The two published Phase I trials of full-length recombinant Tβ4 — Ruff 2010 in 40 US healthy volunteers up to 1,260 mg IV [12] and Wang 2021 in 84 Chinese healthy volunteers up to 25 μg/kg IV [23] — both reported acceptable safety with no dose-limiting toxicities and no serious adverse events. That body of data established the regulatory safety baseline for the parent peptide in carefully controlled clinical settings. It does not extend to the synthetic seven-amino-acid TB-500 fragment, which has not been studied in a registered human clinical trial, and it does not characterize the safety of substances obtained through unregulated research-chemical channels where Good Manufacturing Practice, lot-release testing, endotoxin control, and sterility assurance are not provided. The FDA's Category 2 placement on the 503A bulks list reflects the agency's finding that the substance presents 'significant safety risks' in compounding contexts [20]. Theoretical concerns about effects on occult or pre-existing tumors have been raised in the literature, although no clinical safety signal of tumor promotion has been reported in the published human Phase I/II data to date.
What is the difference between TB-500 and BPC-157 legally?

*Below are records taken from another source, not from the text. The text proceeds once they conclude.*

-- ==== Sys2Proof/Decode.lean ====
section
/-! DEFINITION. The instruction words of R72 to R81: the decoder, total on any words, and the encoder. A word with an
unassigned opcode decodes to `illegalInstruction` and a word that breaks a zero8 field, or a fixed imm8, to
`illegalOperand`; both are rows of the table. -/

namespace Sys2Proof

/-- Why a list of words or bytes gives no instruction at all. -/
inductive DecodeError where
  | truncated        -- fewer than four bytes
  | literalMissing   -- an 0xFF source field whose literal word is not there (R79)
deriving DecidableEq, Repr

/-- A parser of one word and the words after it: the instruction and the words it leaves. -/
abbrev Parser := BitVec 32 → List (BitVec 32) → Except DecodeError (Instr × List (BitVec 32))

/-- The fields of an instruction word (R76). -/
def fieldOp (w : BitVec 32) : BitVec 8 := w.extractLsb' 24 8
def fieldD (w : BitVec 32) : BitVec 8 := w.extractLsb' 16 8
def fieldA (w : BitVec 32) : BitVec 8 := w.extractLsb' 8 8
def fieldB (w : BitVec 32) : BitVec 8 := w.extractLsb' 0 8

/-- The operand specifier of R78 read as a source, for codes other than 0xFF. -/
def srcOf (c : BitVec 8) : Src :=
  if c.toNat < 0xC0 then .vec c.toNat
  else if c.toNat < 0xFC then .uni (c.toNat - 0xC0)
  else if c.toNat = 0xFC then .zero
  else if c.toNat = 0xFD then .lane
  else .resv

/-- The operand specifier of R78 written as a destination. -/
def dstOf (c : BitVec 8) : Dst :=
  if c.toNat < 0xC0 then .vec c.toNat
  else if c.toNat < 0xFC then .uni (c.toNat - 0xC0)
  else if c.toNat = 0xFC then .none
  else .bad c.toNat

/-- R79: an 0xFF source field takes the next literal word. -/
def takeSrc (c : BitVec 8) (ls : List (BitVec 32))
    (k : Src → List (BitVec 32) → Except DecodeError (Instr × List (BitVec 32))) :
    Except DecodeError (Instr × List (BitVec 32)) :=
  if c = 0xFF#8 then
    match ls with
    | [] => .error .literalMissing
    | l :: rest => k (.lit l) rest
  else k (srcOf c) ls

/-- Field kinds D, N, S (D dst, S src, N number, Z zero8; Q a 16-bit displacement). -/
def formDNS (k : Dst → BitVec 8 → Src → Instr) : Parser := fun w ls =>
  takeSrc (fieldB w) ls fun b ls => .ok (k (dstOf (fieldD w)) (fieldA w) b, ls)

/-- Field kinds D, N, Z (D dst, S src, N number, Z zero8; Q a 16-bit displacement). -/
def formDNZ (k : Dst → BitVec 8 → Instr) : Parser := fun w ls =>
  if fieldB w = 0#8 then .ok (k (dstOf (fieldD w)) (fieldA w), ls) else .ok (.illegalOperand w [], ls)

/-- Field kinds D, Q, displacement (D dst, S src, N number, Z zero8; Q a 16-bit displacement). -/
def formDQ (k : Dst → BitVec 16 → Instr) : Parser := fun w ls =>
  .ok (k (dstOf (fieldD w)) (w.extractLsb' 0 16), ls)

/-- Field kinds D, S, D (D dst, S src, N number, Z zero8; Q a 16-bit displacement). -/
def formDSD (k : Dst → Src → Dst → Instr) : Parser := fun w ls =>
  takeSrc (fieldA w) ls fun a ls => .ok (k (dstOf (fieldD w)) a (dstOf (fieldB w)), ls)

/-- Field kinds D, S, N (D dst, S src, N number, Z zero8; Q a 16-bit displacement). -/
def formDSN (k : Dst → Src → BitVec 8 → Instr) : Parser := fun w ls =>
  takeSrc (fieldA w) ls fun a ls => .ok (k (dstOf (fieldD w)) a (fieldB w), ls)

/-- Field kinds D, S, S (D dst, S src, N number, Z zero8; Q a 16-bit displacement). -/
def formDSS (k : Dst → Src → Src → Instr) : Parser := fun w ls =>
  takeSrc (fieldA w) ls fun a ls => takeSrc (fieldB w) ls fun b ls => .ok (k (dstOf (fieldD w)) a b, ls)

/-- Field kinds D, S, Z (D dst, S src, N number, Z zero8; Q a 16-bit displacement). -/
def formDSZ (k : Dst → Src → Instr) : Parser := fun w ls0 =>
  (fun ls => takeSrc (fieldA w) ls fun a ls => if fieldB w = 0#8 then .ok (k (dstOf (fieldD w)) a, ls) else .ok (.illegalOperand w (ls0.take (ls0.length - ls.length)), ls)) ls0

/-- Field kinds D, Z, N (D dst, S src, N number, Z zero8; Q a 16-bit displacement). -/
def formDZN (k : Dst → BitVec 8 → Instr) : Parser := fun w ls =>
  if fieldA w = 0#8 then .ok (k (dstOf (fieldD w)) (fieldB w), ls) else .ok (.illegalOperand w [], ls)

/-- Field kinds D, Z, Z (D dst, S src, N number, Z zero8; Q a 16-bit displacement). -/
def formDZZ (k : Dst → Instr) : Parser := fun w ls =>
  if fieldA w = 0#8 ∧ fieldB w = 0#8 then .ok (k (dstOf (fieldD w)), ls) else .ok (.illegalOperand w [], ls)

/-- Field kinds N, D, N (D dst, S src, N number, Z zero8; Q a 16-bit displacement). -/
def formNDN (k : BitVec 8 → Dst → BitVec 8 → Instr) : Parser := fun w ls =>
  .ok (k (fieldD w) (dstOf (fieldA w)) (fieldB w), ls)

/-- Field kinds N, N, N (D dst, S src, N number, Z zero8; Q a 16-bit displacement). -/
def formNNN (k : BitVec 8 → BitVec 8 → BitVec 8 → Instr) : Parser := fun w ls =>
  .ok (k (fieldD w) (fieldA w) (fieldB w), ls)

/-- Field kinds N, N, S (D dst, S src, N number, Z zero8; Q a 16-bit displacement). -/
def formNNS (k : BitVec 8 → BitVec 8 → Src → Instr) : Parser := fun w ls =>
  takeSrc (fieldB w) ls fun b ls => .ok (k (fieldD w) (fieldA w) b, ls)

/-- Field kinds N, N, Z (D dst, S src, N number, Z zero8; Q a 16-bit displacement). -/
def formNNZ (k : BitVec 8 → BitVec 8 → Instr) : Parser := fun w ls =>
  if fieldB w = 0#8 then .ok (k (fieldD w) (fieldA w), ls) else .ok (.illegalOperand w [], ls)

/-- Field kinds N, Q, displacement (D dst, S src, N number, Z zero8; Q a 16-bit displacement). -/
def formNQ (k : BitVec 8 → BitVec 16 → Instr) : Parser := fun w ls =>
  .ok (k (fieldD w) (w.extractLsb' 0 16), ls)

/-- Field kinds N, S, S (D dst, S src, N number, Z zero8; Q a 16-bit displacement). -/
def formNSS (k : BitVec 8 → Src → Src → Instr) : Parser := fun w ls =>
  takeSrc (fieldA w) ls fun a ls => takeSrc (fieldB w) ls fun b ls => .ok (k (fieldD w) a b, ls)

/-- Field kinds N, S, Z (D dst, S src, N number, Z zero8; Q a 16-bit displacement). -/
def formNSZ (k : BitVec 8 → Src → Instr) : Parser := fun w ls0 =>
  (fun ls => takeSrc (fieldA w) ls fun a ls => if fieldB w = 0#8 then .ok (k (fieldD w) a, ls) else .ok (.illegalOperand w (ls0.take (ls0.length - ls.length)), ls)) ls0

/-- Field kinds N, Z, N (D dst, S src, N number, Z zero8; Q a 16-bit displacement). -/
def formNZN (k : BitVec 8 → BitVec 8 → Instr) : Parser := fun w ls =>
  if fieldA w = 0#8 then .ok (k (fieldD w) (fieldB w), ls) else .ok (.illegalOperand w [], ls)

/-- Field kinds S, N, S (D dst, S src, N number, Z zero8; Q a 16-bit displacement). -/
def formSNS (k : Src → BitVec 8 → Src → Instr) : Parser := fun w ls =>
  takeSrc (fieldD w) ls fun d ls => takeSrc (fieldB w) ls fun b ls => .ok (k d (fieldA w) b, ls)

/-- Field kinds S, S, S (D dst, S src, N number, Z zero8; Q a 16-bit displacement). -/
def formSSS (k : Src → Src → Src → Instr) : Parser := fun w ls =>
  takeSrc (fieldD w) ls fun d ls => takeSrc (fieldA w) ls fun a ls => takeSrc (fieldB w) ls fun b ls => .ok (k d a b, ls)

/-- Field kinds S, S, Z (D dst, S src, N number, Z zero8; Q a 16-bit displacement). -/
def formSSZ (k : Src → Src → Instr) : Parser := fun w ls0 =>
  (fun ls => takeSrc (fieldD w) ls fun d ls => takeSrc (fieldA w) ls fun a ls => if fieldB w = 0#8 then .ok (k d a, ls) else .ok (.illegalOperand w (ls0.take (ls0.length - ls.length)), ls)) ls0

/-- Field kinds Z, N, Z (D dst, S src, N number, Z zero8; Q a 16-bit displacement). -/
def formZNZ (k : BitVec 8 → Instr) : Parser := fun w ls =>
  if fieldD w = 0#8 ∧ fieldB w = 0#8 then .ok (k (fieldA w), ls) else .ok (.illegalOperand w [], ls)

/-- Field kinds Z, S, N (D dst, S src, N number, Z zero8; Q a 16-bit displacement). -/
def formZSN (k : Src → BitVec 8 → Instr) : Parser := fun w ls0 =>
  (fun ls => takeSrc (fieldA w) ls fun a ls => if fieldD w = 0#8 then .ok (k a (fieldB w), ls) else .ok (.illegalOperand w (ls0.take (ls0.length - ls.length)), ls)) ls0

/-- Field kinds Z, S, S (D dst, S src, N number, Z zero8; Q a 16-bit displacement). -/
def formZSS (k : Src → Src → Instr) : Parser := fun w ls0 =>
  (fun ls => takeSrc (fieldA w) ls fun a ls => takeSrc (fieldB w) ls fun b ls => if fieldD w = 0#8 then .ok (k a b, ls) else .ok (.illegalOperand w (ls0.take (ls0.length - ls.length)), ls)) ls0

/-- Field kinds Z, S, Z (D dst, S src, N number, Z zero8; Q a 16-bit displacement). -/
def formZSZ (k : Src → Instr) : Parser := fun w ls0 =>
  (fun ls => takeSrc (fieldA w) ls fun a ls => if fieldD w = 0#8 ∧ fieldB w = 0#8 then .ok (k a, ls) else .ok (.illegalOperand w (ls0.take (ls0.length - ls.length)), ls)) ls0

/-- Field kinds Z, Z, N (D dst, S src, N number, Z zero8; Q a 16-bit displacement). -/
def formZZN (k : BitVec 8 → Instr) : Parser := fun w ls =>
  if fieldD w = 0#8 ∧ fieldA w = 0#8 then .ok (k (fieldB w), ls) else .ok (.illegalOperand w [], ls)

/-- Field kinds Z, Z, Z (D dst, S src, N number, Z zero8; Q a 16-bit displacement). -/
def formZZZ (k : Instr) : Parser := fun w ls =>
  if fieldD w = 0#8 ∧ fieldA w = 0#8 ∧ fieldB w = 0#8 then .ok (k, ls) else .ok (.illegalOperand w [], ls)

/-- Field kinds zero8, src, fixed imm8: one constructor for each listed imm8 value. -/
def formZSK (ks : List (Src → Instr)) : Parser := fun w ls0 =>
  (fun ls => takeSrc (fieldA w) ls fun a ls =>
    match ks[(fieldB w).toNat]?, decide (fieldD w = 0#8) with
    | some k, true => .ok (k a, ls)
    | _, _ => .ok (.illegalOperand w (ls0.take (ls0.length - ls.length)), ls)) ls0

/-- Field kinds zero8, zero8, fixed imm8. -/
def formZZK (ks : List Instr) : Parser := fun w ls =>
  match ks[(fieldB w).toNat]?, decide (fieldD w = 0#8 ∧ fieldA w = 0#8) with
  | some k, true => .ok (k, ls)
  | _, _ => .ok (.illegalOperand w [], ls)

/-- R80, R81: the opcode map. -/
def parserOf (op : Nat) : Parser :=
  match op with
  | 0x00 => fun w ls => .ok (.nop (w.extractLsb' 0 24), ls)
  | 0x01 => formZSZ .setm
  | 0x02 => formDZZ .getm
  | 0x03 => fun w ls => .ok (.bra (w.extractLsb' 0 24), ls)
  | 0x04 => formZSZ .brx
  | 0x05 => formNQ .brp
  | 0x06 => formZZZ .meet
  | 0x07 => formDQ .call
  | 0x08 => formDSZ .callx
  | 0x09 => formZSZ .ret
  | 0x0A => formZZZ .exit
  | 0x0B => formZZZ .done
  | 0x0C => formZZZ .yield
  | 0x0D => fun w ls => .ok (.regroup (w.extractLsb' 0 24), ls)
  | 0x0E => formDZZ .getexm
  | 0x0F => formZSZ .setexm
  | 0x10 => formZZN .trap
  | 0x11 => formZZN .bkpt
  | 0x12 => formDNZ .rdsr
  | 0x13 => formNSZ .wrsr
  | 0x14 => formDSS .iadd
  | 0x15 => formDSS .isub
  | 0x16 => formDSS .iaddc
  | 0x17 => formDSS .isubb
  | 0x18 => formDSS .imul
  | 0x19 => formDSS .imulh
  | 0x1A => formDSS .imad
  | 0x1B => formDSS .imin
  | 0x1C => formDSS .imax
  | 0x1D => formDSZ .iabs
  | 0x1E => formDSZ .ineg
  | 0x20 => formDSS .and
  | 0x21 => formDSS .or
  | 0x22 => formDSS .xor
  | 0x23 => formDSZ .not
  | 0x24 => formDSS .andn
  | 0x25 => formDSS .shl
  | 0x26 => formDSS .shr
  | 0x27 => formDSS .sar
  | 0x28 => formDSS .rotl
  | 0x29 => formDSZ .popc
  | 0x2A => formDSZ .clz
  | 0x2B => formDSZ .brev
  | 0x2C => formDSS .bfx
  | 0x2D => formDSS .bfi
  | 0x2E => formDSS .lea
  | 0x2F => formDSS .lea64
  | 0x30 => formDSZ .mov
  | 0x31 => formDSZ .movl
  | 0x32 => formDSS .sel
  | 0x33 => formDSN .cvti
  | 0x34 => formNSS .icmpeq
  | 0x35 => formNSS .icmpne
  | 0x36 => formNSS .icmplt
  | 0x37 => formNSS .icmple
  | 0x38 => formNSS .icmpltn
  | 0x39 => formNSS .icmplen
  | 0x3A => formNSS .fcmpeq
  | 0x3B => formNSS .fcmpne
  | 0x3C => formNSS .fcmplt
  | 0x3D => formNSS .fcmple
  | 0x3E => formNSS .fcmpun
  | 0x3F => formNSS .fcmpord
  | 0x40 => formNNN .pand
  | 0x41 => formNNN .por
  | 0x42 => formNNN .pxor
  | 0x43 => formNNZ .pnot
  | 0x44 => formNNZ .pmov
  | 0x45 => formDNZ .ptov
  | 0x46 => formNSZ .vtop
  | 0x48 => formNNZ .voteall
  | 0x49 => formNNZ .voteany
  | 0x4A => formDNZ .votebal
  | 0x4C => formDSS .shfl
  | 0x4D => formDSS .shflup
  | 0x4E => formDSS .shfldn
  | 0x4F => formDSS .shflx
  | 0x50 => formDSS .bcast
  | 0x51 => formDSS .movvg
  | 0x52 => formDSS .movgv
  | 0x54 => formDSZ .gredadd
  | 0x55 => formDSZ .gredmin
  | 0x56 => formDSZ .gredmax
  | 0x57 => formDSN .gscanadd
  | 0x58 => formDSS .gcntgt
  | 0x59 => formDSS .gsumgt
  | 0x5A => formDSZ .gmaxred
  | 0x5C => formDZZ .rng
  | 0x5D => formDZZ .rngf
  | 0x5E => formDSN .gmask
  | 0x60 => formDSS .fadd
  | 0x61 => formDSS .fsub
  | 0x62 => formDSS .fmul
  | 0x63 => formDSS .ffma
  | 0x64 => formDSS .ffms
  | 0x65 => formDSS .fmin
  | 0x66 => formDSS .fmax
  | 0x67 => formDSZ .fabs
  | 0x68 => formDSZ .fneg
  | 0x69 => formDSZ .fclass
  | 0x6A => formDSS .fscale
  | 0x6B => formDSZ .ffract
  | 0x6C => formDSZ .ffloor
  | 0x6D => formDSZ .fround
  | 0x70 => formDSZ .frcp
  | 0x71 => formDSZ .frsq
  | 0x72 => formDSZ .fsqrt
  | 0x73 => formDSZ .fexp2
  | 0x74 => formDSZ .flog2
  | 0x75 => formDSZ .fsin
  | 0x76 => formDSZ .fcos
  | 0x77 => formDSZ .ftanh
  | 0x78 => formDSN .cvtf
  | 0x79 => formDSN .cvtfi
  | 0x7A => formDSN .cvtif
  | 0x7B => formDSS .pack
  | 0x7C => formDSN .unpack
  | 0x80 => formDSS .hadd2
  | 0x81 => formDSS .hmul2
  | 0x82 => formDSS .hfma2
  | 0x83 => formDSS .fdot2
  | 0x84 => formDSS .fdot4
  | 0x90 => formDSS .ld
  | 0x91 => formSSS .st
  | 0x92 => formDNS .lda
  | 0x93 => formSNS .stl
  | 0x94 => formDSS .ldr
  | 0x95 => formNSS .stc
  | 0x96 => formDSS .ldg
  | 0x98 => formDSS .lds
  | 0x99 => formSSS .sts
  | 0x9A => formDSN .ldw
  | 0x9B => formDSZ .ldrow
  | 0x9C => formZSN .pref
  | 0x9D => formZSK [.cctlEvictL1, .cctlWriteBack]
  | 0x9E => formZNZ .fence
  | 0xA0 => formDSS .atadd
  | 0xA1 => formDSS .atmin
  | 0xA2 => formDSS .atmax
  | 0xA3 => formDSS .atand
  | 0xA4 => formDSS .ator
  | 0xA5 => formDSS .atxor
  | 0xA6 => formDSS .atxch
  | 0xA7 => formDSS .atcas
  | 0xA8 => formZSS .redadd
  | 0xA9 => formZSS .redmin
  | 0xAA => formZSS .redmax
  | 0xAB => formZSS .redand
  | 0xAC => formZSS .redor
  | 0xAD => formZSS .redxor
  | 0xAE => formDSN .vradd
  | 0xAF => formDSN .vrmax
  | 0xB0 => formNNN .acpy
  | 0xB1 => formNNN .acpys
  | 0xB2 => formNNS .agath
  | 0xB3 => formNNS .ascat
  | 0xB4 => formNNN .rput
  | 0xB5 => formNNN .rget
  | 0xB6 => formNNN .ratom
  | 0xB7 => formNNZ .aqfence
  | 0xB8 => formNSZ .waitc
  | 0xB9 => formNNN .wsig
  | 0xBA => formNNN .sigadd
  | 0xBB => formNSS .sigwait
  | 0xC0 => formNSZ .tset
  | 0xC1 => formDNZ .tget
  | 0xC2 => formDNS .tldsc
  | 0xC3 => formSNS .tstsc
  | 0xC4 => formNNS .mma
  | 0xC5 => formNNS .mma2
  | 0xC6 => formNNS .mmat
  | 0xC7 => formNNZ .ttrans
  | 0xC8 => formNNS .tperm
  | 0xC9 => formNNN .trsum
  | 0xCA => formNZN .aclr
  | 0xCB => formNNN .ald
  | 0xCC => formNNN .ast
  | 0xCD => formDNS .ard
  | 0xCE => formNSS .awr
  | 0xCF => formNNN .adrain
  | 0xD0 => formNDN .acqa
  | 0xD1 => formNZN .rela
  | 0xD8 => formDSN .sxopen
  | 0xD9 => formNSS .sxappend
  | 0xDA => formDSD .sxmatch
  | 0xDB => formDZN .sxstat
  | 0xDC => formZSZ .sxsave
  | 0xDD => formDSZ .sxload
  | 0xDE => formZZN .sxclose
  | 0xDF => formDSZ .sxdepth
  | 0xE0 => formZZZ .rsenter
  | 0xE1 => formZZZ .rsleave
  | 0xE2 => formSSZ .publish
  | 0xE3 => formDNZ .retire
  | 0xE4 => formZSZ .gpwait
  | 0xE5 => formDZN .gpstat
  | 0xE8 => formZZN .bararr
  | 0xE9 => formZZN .barwait
  | 0xEA => formZZN .barsync
  | 0xEB => formZSN .pbarr
  | 0xEC => formZSS .pbwait
  | 0xED => formNNN .evroute
  | 0xEE => formZZN .evpost
  | 0xEF => formZZN .evwait
  | 0xF0 => formZSZ .eret
  | 0xF1 => formZSN .tlbinv
  | 0xF2 => formDSS .ctxst
  | 0xF3 => formDSZ .ctxld
  | 0xF4 => formZZK [.haltcWaitTrapLine, .haltcHaltCrews, .haltcResumeCrews]
  | 0xF5 => formZSK [.slotcfgResume, .slotcfgSkipResume, .slotcfgKill, .slotcfgRingBase, .slotcfgTrapVector, .slotcfgStopCrew]
  | _ => fun w ls => .ok (.illegalInstruction w, ls)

The two research peptides occupy a similar regulatory posture. Both were placed on FDA Category 2 of the interim 503A bulks list in the 2023 review [20]. Both are listed on the WADA Prohibited List 2025 under section S2 and the S0 catch-all [21]. Neither is approved for any human indication by any major regulatory authority. Neither is currently scheduled as a controlled substance under federal or major-state law. The most-cited difference lies upstream of the regulatory record: BPC-157 has a substantial body of rodent musculoskeletal-repair literature behind the synthetic peptide itself, while the published efficacy literature for 'TB-500' is in fact literature on the full-length 43-amino-acid parent protein, with the synthetic seven-amino-acid fragment never having entered a registered human clinical trial.